Only the lines from the one containing "AMOMIN_WN (R234, R235). -/" through the one containing "def execAmomaxWn (d" should be printed, exactly as they appear below, with both ends included.

##### Dataset

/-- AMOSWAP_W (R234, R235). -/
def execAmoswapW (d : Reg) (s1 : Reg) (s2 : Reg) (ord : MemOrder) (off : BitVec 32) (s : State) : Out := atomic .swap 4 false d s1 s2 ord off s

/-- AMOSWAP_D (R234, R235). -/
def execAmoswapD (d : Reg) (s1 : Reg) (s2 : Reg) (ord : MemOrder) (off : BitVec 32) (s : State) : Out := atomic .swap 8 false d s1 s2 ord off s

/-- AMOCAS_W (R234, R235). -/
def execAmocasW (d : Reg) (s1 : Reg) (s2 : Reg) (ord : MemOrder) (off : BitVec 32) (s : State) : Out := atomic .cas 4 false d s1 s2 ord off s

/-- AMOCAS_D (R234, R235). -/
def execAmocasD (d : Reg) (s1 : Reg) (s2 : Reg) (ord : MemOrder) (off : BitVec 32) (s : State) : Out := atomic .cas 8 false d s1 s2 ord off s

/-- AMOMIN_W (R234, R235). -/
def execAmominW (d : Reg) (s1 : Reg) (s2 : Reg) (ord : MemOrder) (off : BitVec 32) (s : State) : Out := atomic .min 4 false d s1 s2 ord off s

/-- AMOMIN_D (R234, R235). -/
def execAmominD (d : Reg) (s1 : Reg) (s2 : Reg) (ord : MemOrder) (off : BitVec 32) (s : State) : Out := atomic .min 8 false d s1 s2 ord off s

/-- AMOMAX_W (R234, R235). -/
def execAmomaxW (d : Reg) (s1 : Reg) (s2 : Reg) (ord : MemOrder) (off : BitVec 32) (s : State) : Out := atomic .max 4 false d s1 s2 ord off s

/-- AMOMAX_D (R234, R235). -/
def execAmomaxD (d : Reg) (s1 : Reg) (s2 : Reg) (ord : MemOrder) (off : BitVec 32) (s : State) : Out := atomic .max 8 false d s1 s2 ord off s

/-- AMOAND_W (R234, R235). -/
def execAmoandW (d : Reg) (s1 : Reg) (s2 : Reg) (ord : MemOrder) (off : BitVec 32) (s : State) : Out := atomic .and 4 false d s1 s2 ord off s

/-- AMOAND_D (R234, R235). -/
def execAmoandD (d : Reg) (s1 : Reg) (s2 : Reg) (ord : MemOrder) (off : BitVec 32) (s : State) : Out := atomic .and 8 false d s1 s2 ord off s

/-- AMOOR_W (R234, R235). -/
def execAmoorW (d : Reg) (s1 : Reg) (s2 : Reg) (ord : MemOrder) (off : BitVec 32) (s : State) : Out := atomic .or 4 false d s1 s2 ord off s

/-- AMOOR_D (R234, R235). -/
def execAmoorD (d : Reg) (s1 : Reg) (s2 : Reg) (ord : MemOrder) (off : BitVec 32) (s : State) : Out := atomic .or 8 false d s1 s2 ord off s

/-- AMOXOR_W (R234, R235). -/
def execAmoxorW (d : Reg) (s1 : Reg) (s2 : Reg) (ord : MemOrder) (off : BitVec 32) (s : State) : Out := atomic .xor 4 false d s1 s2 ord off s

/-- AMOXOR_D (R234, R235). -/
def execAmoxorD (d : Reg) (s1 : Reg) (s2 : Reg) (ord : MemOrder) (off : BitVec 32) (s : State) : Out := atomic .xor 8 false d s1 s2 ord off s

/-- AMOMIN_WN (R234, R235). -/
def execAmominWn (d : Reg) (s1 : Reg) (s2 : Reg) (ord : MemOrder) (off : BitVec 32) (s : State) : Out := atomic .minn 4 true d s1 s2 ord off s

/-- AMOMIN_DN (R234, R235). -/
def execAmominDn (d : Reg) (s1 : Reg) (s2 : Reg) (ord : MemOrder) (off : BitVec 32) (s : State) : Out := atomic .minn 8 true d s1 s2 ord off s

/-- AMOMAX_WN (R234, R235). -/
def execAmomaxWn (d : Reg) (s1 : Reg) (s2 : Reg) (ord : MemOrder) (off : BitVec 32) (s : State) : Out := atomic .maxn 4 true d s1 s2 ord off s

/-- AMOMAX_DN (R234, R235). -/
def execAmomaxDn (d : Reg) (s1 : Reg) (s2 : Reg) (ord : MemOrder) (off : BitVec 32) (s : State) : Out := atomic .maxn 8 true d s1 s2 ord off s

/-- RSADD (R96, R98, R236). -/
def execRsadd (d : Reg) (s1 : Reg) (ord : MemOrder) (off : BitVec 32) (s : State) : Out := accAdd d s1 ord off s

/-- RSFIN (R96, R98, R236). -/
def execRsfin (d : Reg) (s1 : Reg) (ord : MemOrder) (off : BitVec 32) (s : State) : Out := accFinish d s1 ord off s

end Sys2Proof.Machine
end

##########

▶ **Your solution**
/-- AMOMIN_WN (R234, R235). -/
def execAmominWn (d : Reg) (s1 : Reg) (s2 : Reg) (ord : MemOrder) (off : BitVec 32) (s : State) : Out := atomic .minn 4 true d s1 s2 ord off s

/-- AMOMIN_DN (R234, R235). -/
def execAmominDn (d : Reg) (s1 : Reg) (s2 : Reg) (ord : MemOrder) (off : BitVec 32) (s : State) : Out := atomic .minn 8 true d s1 s2 ord off s

/-- AMOMAX_WN (R234, R235). -/
def execAmomaxWn (d : Reg) (s1 : Reg) (s2 : Reg) (ord : MemOrder) (off : BitVec 32) (s : State) : Out := atomic .maxn 4 true d s1 s2 ord off s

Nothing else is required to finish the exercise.